──────── RECORDS SHOWN ────────

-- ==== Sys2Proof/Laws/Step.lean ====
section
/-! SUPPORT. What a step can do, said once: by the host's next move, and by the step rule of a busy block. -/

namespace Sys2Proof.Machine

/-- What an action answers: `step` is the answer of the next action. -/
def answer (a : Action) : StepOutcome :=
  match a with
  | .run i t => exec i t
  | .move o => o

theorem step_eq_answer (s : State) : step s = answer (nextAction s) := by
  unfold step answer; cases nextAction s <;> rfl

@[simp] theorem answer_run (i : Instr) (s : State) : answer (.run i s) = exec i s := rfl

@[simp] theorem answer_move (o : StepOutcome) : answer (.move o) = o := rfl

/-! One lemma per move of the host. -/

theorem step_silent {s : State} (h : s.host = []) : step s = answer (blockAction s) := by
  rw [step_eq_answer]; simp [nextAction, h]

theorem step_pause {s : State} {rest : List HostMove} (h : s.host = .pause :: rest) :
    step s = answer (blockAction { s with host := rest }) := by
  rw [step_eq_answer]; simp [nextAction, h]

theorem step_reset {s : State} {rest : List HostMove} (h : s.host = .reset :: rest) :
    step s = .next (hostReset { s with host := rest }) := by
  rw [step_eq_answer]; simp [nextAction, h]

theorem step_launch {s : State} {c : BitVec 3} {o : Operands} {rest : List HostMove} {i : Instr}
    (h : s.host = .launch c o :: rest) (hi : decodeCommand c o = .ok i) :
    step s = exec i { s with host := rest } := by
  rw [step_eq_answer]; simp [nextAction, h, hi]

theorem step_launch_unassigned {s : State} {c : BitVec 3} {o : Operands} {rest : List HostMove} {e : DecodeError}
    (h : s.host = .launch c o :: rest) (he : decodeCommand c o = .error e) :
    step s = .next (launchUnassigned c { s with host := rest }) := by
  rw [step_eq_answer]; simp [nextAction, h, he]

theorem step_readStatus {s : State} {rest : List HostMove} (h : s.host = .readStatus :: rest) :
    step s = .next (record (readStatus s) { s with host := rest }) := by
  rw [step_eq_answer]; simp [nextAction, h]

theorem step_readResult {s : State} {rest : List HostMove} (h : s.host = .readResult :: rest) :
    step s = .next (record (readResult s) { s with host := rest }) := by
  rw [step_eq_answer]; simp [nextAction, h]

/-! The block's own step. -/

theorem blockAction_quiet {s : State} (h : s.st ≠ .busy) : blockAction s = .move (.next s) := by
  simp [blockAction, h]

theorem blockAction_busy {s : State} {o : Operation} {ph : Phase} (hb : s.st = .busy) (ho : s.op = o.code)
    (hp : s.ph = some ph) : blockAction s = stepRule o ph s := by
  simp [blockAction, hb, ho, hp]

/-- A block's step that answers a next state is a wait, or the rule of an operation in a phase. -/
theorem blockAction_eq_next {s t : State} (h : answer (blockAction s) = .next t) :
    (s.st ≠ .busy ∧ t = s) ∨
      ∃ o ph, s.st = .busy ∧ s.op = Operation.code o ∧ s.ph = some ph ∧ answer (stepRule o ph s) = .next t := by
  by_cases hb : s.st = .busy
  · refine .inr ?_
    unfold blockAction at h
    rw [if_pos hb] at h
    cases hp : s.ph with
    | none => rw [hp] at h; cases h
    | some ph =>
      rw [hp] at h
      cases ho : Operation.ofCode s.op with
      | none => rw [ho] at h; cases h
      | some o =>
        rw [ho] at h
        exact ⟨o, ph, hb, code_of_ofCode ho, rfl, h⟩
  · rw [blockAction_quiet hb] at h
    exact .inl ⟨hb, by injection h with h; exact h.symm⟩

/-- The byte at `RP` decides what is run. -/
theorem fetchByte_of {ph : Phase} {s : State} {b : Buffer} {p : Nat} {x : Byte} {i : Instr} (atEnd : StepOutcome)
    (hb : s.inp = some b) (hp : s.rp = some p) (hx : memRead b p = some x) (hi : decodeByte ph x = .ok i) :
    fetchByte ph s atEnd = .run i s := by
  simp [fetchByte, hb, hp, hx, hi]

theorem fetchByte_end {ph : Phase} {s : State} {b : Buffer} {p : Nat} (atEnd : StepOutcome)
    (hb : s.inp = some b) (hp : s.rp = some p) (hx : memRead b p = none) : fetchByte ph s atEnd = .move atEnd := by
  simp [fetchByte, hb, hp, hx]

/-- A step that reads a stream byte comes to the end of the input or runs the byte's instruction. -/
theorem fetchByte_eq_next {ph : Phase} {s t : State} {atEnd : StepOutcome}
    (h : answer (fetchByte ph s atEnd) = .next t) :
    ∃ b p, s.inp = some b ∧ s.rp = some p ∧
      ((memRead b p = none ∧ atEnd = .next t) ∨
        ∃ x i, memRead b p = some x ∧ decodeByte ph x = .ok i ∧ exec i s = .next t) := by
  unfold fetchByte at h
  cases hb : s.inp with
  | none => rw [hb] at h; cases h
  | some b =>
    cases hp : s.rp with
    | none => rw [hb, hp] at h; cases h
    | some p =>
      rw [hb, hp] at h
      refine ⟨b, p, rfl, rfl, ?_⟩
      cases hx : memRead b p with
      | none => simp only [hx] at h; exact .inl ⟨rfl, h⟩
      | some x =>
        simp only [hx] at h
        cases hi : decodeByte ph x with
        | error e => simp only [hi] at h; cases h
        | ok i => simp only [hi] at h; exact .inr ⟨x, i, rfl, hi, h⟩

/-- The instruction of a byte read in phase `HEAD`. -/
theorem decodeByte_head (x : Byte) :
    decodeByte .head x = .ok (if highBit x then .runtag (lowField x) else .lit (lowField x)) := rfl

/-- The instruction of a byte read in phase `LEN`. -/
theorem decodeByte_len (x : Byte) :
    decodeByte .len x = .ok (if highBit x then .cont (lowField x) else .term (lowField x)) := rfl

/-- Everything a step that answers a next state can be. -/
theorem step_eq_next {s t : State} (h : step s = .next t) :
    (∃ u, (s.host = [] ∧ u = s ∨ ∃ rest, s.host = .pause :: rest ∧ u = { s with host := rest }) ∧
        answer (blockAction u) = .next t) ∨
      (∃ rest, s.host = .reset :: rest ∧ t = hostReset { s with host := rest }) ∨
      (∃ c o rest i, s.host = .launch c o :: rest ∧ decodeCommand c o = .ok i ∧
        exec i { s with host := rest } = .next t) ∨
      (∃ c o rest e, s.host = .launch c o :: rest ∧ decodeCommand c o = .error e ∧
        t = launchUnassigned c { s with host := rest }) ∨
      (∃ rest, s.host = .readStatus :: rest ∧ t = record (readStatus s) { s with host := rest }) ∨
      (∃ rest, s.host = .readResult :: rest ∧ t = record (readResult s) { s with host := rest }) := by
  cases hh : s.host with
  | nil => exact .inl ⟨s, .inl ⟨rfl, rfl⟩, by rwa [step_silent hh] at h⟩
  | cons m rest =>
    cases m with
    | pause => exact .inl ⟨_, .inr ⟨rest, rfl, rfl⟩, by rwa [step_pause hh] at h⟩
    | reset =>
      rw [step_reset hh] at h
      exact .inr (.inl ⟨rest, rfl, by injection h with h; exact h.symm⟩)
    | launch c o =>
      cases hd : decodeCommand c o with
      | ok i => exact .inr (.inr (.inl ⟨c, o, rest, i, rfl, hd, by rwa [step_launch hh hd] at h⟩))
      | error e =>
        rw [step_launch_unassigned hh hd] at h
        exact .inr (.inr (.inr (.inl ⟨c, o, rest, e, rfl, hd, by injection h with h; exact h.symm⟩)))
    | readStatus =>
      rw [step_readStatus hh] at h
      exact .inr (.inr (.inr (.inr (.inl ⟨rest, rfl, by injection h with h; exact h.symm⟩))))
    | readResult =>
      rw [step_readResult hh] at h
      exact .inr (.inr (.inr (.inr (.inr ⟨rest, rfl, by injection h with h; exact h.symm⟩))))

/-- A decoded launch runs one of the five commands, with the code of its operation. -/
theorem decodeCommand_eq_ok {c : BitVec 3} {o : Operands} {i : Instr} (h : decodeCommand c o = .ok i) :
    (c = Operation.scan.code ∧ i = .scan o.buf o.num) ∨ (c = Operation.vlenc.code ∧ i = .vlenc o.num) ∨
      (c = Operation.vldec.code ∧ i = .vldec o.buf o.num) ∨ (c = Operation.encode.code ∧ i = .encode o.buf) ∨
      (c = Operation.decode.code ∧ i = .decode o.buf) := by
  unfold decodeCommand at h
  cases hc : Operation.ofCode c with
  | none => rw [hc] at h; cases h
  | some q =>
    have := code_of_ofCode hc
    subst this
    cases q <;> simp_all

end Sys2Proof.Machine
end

────────

THE TASK
Copy back the listing above exactly, but only from the line with "t = launchUnassigned" through the line with "cases hd : decodeCommand c o with", both ends included.

YOUR RESPONSE
        t = launchUnassigned c { s with host := rest }) ∨
      (∃ rest, s.host = .readStatus :: rest ∧ t = record (readStatus s) { s with host := rest }) ∨
      (∃ rest, s.host = .readResult :: rest ∧ t = record (readResult s) { s with host := rest }) := by
  cases hh : s.host with
  | nil => exact .inl ⟨s, .inl ⟨rfl, rfl⟩, by rwa [step_silent hh] at h⟩
  | cons m rest =>
    cases m with
    | pause => exact .inl ⟨_, .inr ⟨rest, rfl, rfl⟩, by rwa [step_pause hh] at h⟩
    | reset =>
      rw [step_reset hh] at h
      exact .inr (.inl ⟨rest, rfl, by injection h with h; exact h.symm⟩)
    | launch c o =>
      cases hd : decodeCommand c o with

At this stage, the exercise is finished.